» **WHAT YOU NEED TO DO**
Please work out how many lines in the material contain "chapter" and give only that figure.
- - - -
/-! RST registers (chapter 18). -/

/-- RST_CAUSE: FLR[8:8], PERST[7:7], DEVICE[6:6], WATCHDOG[5:5], SECURITY[4:4], NRST[3:3], CLKLOSS[2:2], BROWNOUT[1:1], POR[0:0]. -/
def Reg.rstCause : Nat := 0x20000
/-- RST_DEVICE: KEY[31:16], GO[0:0]. -/
def Reg.rstDevice : Nat := 0x20004
/-- RST_BLOCK0: BLOCK[31:0]. -/
def Reg.rstBlock0 : Nat := 0x20010
/-- RST_BLOCK1: BLOCK[3:0]. -/
def Reg.rstBlock1 : Nat := 0x20014
/-- RST_PEND0: PEND[31:0]. -/
def Reg.rstPend0 : Nat := 0x20018
/-- RST_PEND1: PEND[3:0]. -/
def Reg.rstPend1 : Nat := 0x2001C
/-- RST_HELD0: HELD[31:0]. -/
def Reg.rstHeld0 : Nat := 0x20020
/-- RST_HELD1: HELD[3:0]. -/
def Reg.rstHeld1 : Nat := 0x20024
/-- RST_BOOT_HOLD: RELEASE[31:31], HOLD[0:0]. -/
def Reg.rstBootHold : Nat := 0x20030

/-! OPT registers (chapter 18). -/

/-- OPT_BYTES: BYTES[31:0]. -/
def Reg.optBytes (i : Nat) : Nat := 0x30000 + 0x4 * i
/-- OPT_STATUS: LOADED[31:31], FIXED[15:0]. -/
def Reg.optStatus : Nat := 0x30100

/-! SEC registers (chapter 20). -/

/-- SEC_STATUS: FW_RUNNING[31:31], RECOVERY[30:30], DEBUG_OPEN[29:29], BOOT_FAIL[23:16], BLOCKS_FREE[10:0]. -/
def Reg.secStatus : Nat := 0x0
/-- SEC_CTRL: KEY[31:16], RESET[0:0]. -/
def Reg.secCtrl : Nat := 0x4
/-- SEC_LIFECYCLE: KEY[31:16], ADVANCE[4:4], STATE[3:0]. -/
def Reg.secLifecycle : Nat := 0x8
/-- SEC_STAGE: LOCK[31:31], BASE[5:0]. -/
def Reg.secStage : Nat := 0xC
/-- SEC_IMG_POST: ADDR[29:6]. -/
def Reg.secImgPost : Nat := 0x10
/-- SEC_ATT_POST: ADDR[29:6]. -/
def Reg.secAttPost : Nat := 0x14
/-- SEC_ATT_NONCE: NONCE[31:0]. -/
def Reg.secAttNonce (i : Nat) : Nat := 0x20 + 0x4 * i
/-- SEC_ATT_PUB: ROOT[31:0]. -/
def Reg.secAttPub (i : Nat) : Nat := 0x40 + 0x4 * i
/-- SEC_LEAF: VALID[31:31], NEXT[19:0]. -/
def Reg.secLeaf : Nat := 0x60
/-- SEC_MEAS: WORD[31:0]. -/
def Reg.secMeas (i : Nat) (j : Nat) : Nat := 0x100 + 0x20 * i + 0x4 * j
/-- SEC_EXTEND_DATA: DATA[31:0]. -/
def Reg.secExtendData (i : Nat) : Nat := 0x200 + 0x4 * i
/-- SEC_EXTEND: GO[0:0]. -/
def Reg.secExtend : Nat := 0x220
/-- SEC_ASMKEY_DATA: KEY[31:0]. -/
def Reg.secAsmkeyData (i : Nat) : Nat := 0x300 + 0x4 * i
/-- SEC_ASMKEY_CTRL: COMMIT[31:31], VALID[9:8], TX_SLOT[4:4], SLOT[0:0]. -/
def Reg.secAsmkeyCtrl : Nat := 0x320
/-- SEC_CNT: COUNT[31:0]. -/
def Reg.secCnt (i : Nat) : Nat := 0x400 + 0x4 * i
/-- SEC_CNT_CLR: CLR[0:0]. -/
def Reg.secCntClr : Nat := 0xFC

/-- Register groups of LANE (chapter 03). -/
def regTableLane : List RegGroup := [
  ⟨0x500000, [(74, 0x1000)], [⟨15, 12, .ro, 0⟩, ⟨7, 7, .ro, 0⟩, ⟨6, 6, .rw, 0⟩, ⟨5, 5, .rw, 0⟩, ⟨4, 4, .rw, 0⟩, ⟨2, 0, .rw, 0⟩]⟩,
  ⟨0x500004, [(74, 0x1000)], [⟨13, 13, .rd, 0⟩, ⟨12, 12, .w1c, 0⟩, ⟨11, 11, .w1c, 0⟩, ⟨10, 10, .w1c, 0⟩, ⟨9, 9, .w1c, 0⟩, ⟨8, 8, .w1c, 0⟩, ⟨5, 5, .rd, 0⟩, ⟨4, 4, .rd, 0⟩, ⟨3, 3, .rd, 0⟩, ⟨2, 2, .rd, 0⟩, ⟨1, 0, .rd, 0⟩]⟩,
  ⟨0x500010, [(74, 0x1000)], [⟨31, 28, .rw, 0⟩, ⟨27, 22, .rw, 0⟩, ⟨21, 15, .rw, 0⟩, ⟨14, 9, .rw, 0⟩, ⟨8, 5, .rw, 0⟩]⟩,
  ⟨0x500014, [(74, 0x1000)], [⟨12, 5, .ro, 0⟩, ⟨4, 0, .ro, 0⟩]⟩,
  ⟨0x500018, [(74, 0x1000)], [⟨23, 16, .ro, 0⟩, ⟨15, 8, .ro, 0⟩, ⟨7, 0, .ro, 0⟩]⟩,
  ⟨0x500020, [(74, 0x1000)], [⟨31, 0, .ro, 0⟩]⟩,
  ⟨0x500024, [(74, 0x1000)], [⟨31, 0, .ro, 0⟩]⟩,
  ⟨0x500028, [(74, 0x1000)], [⟨31, 0, .ro, 0⟩]⟩,
  ⟨0x50002C, [(74, 0x1000)], [⟨31, 0, .ro, 0⟩]⟩,
  ⟨0x500030, [(74, 0x1000)], [⟨31, 0, .ro, 0⟩]⟩,
  ⟨0x500044, [(74, 0x1000)], [⟨31, 0, .ro, 0⟩]⟩,
  ⟨0x50003C, [(74, 0x1000)], [⟨0, 0, .w1p, 0⟩]⟩,
  ⟨0x500040, [(74, 0x1000)], [⟨8, 8, .rd, 0⟩, ⟨6, 6, .rw, 0⟩, ⟨5, 4, .rw, 0⟩, ⟨2, 2, .rw, 0⟩, ⟨1, 0, .rw, 0⟩]⟩,
  ⟨0x500050, [(74, 0x1000)], [⟨31, 31, .w1p, 0⟩, ⟨30, 30, .rd, 0⟩, ⟨13, 8, .rw, 0⟩, ⟨1, 0, .rw, 0⟩]⟩,
  ⟨0x57F000, [(3, 0x4)], [⟨31, 0, .rd, 0⟩]⟩]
- - - -
» **EXERCISE OUTPUT**
4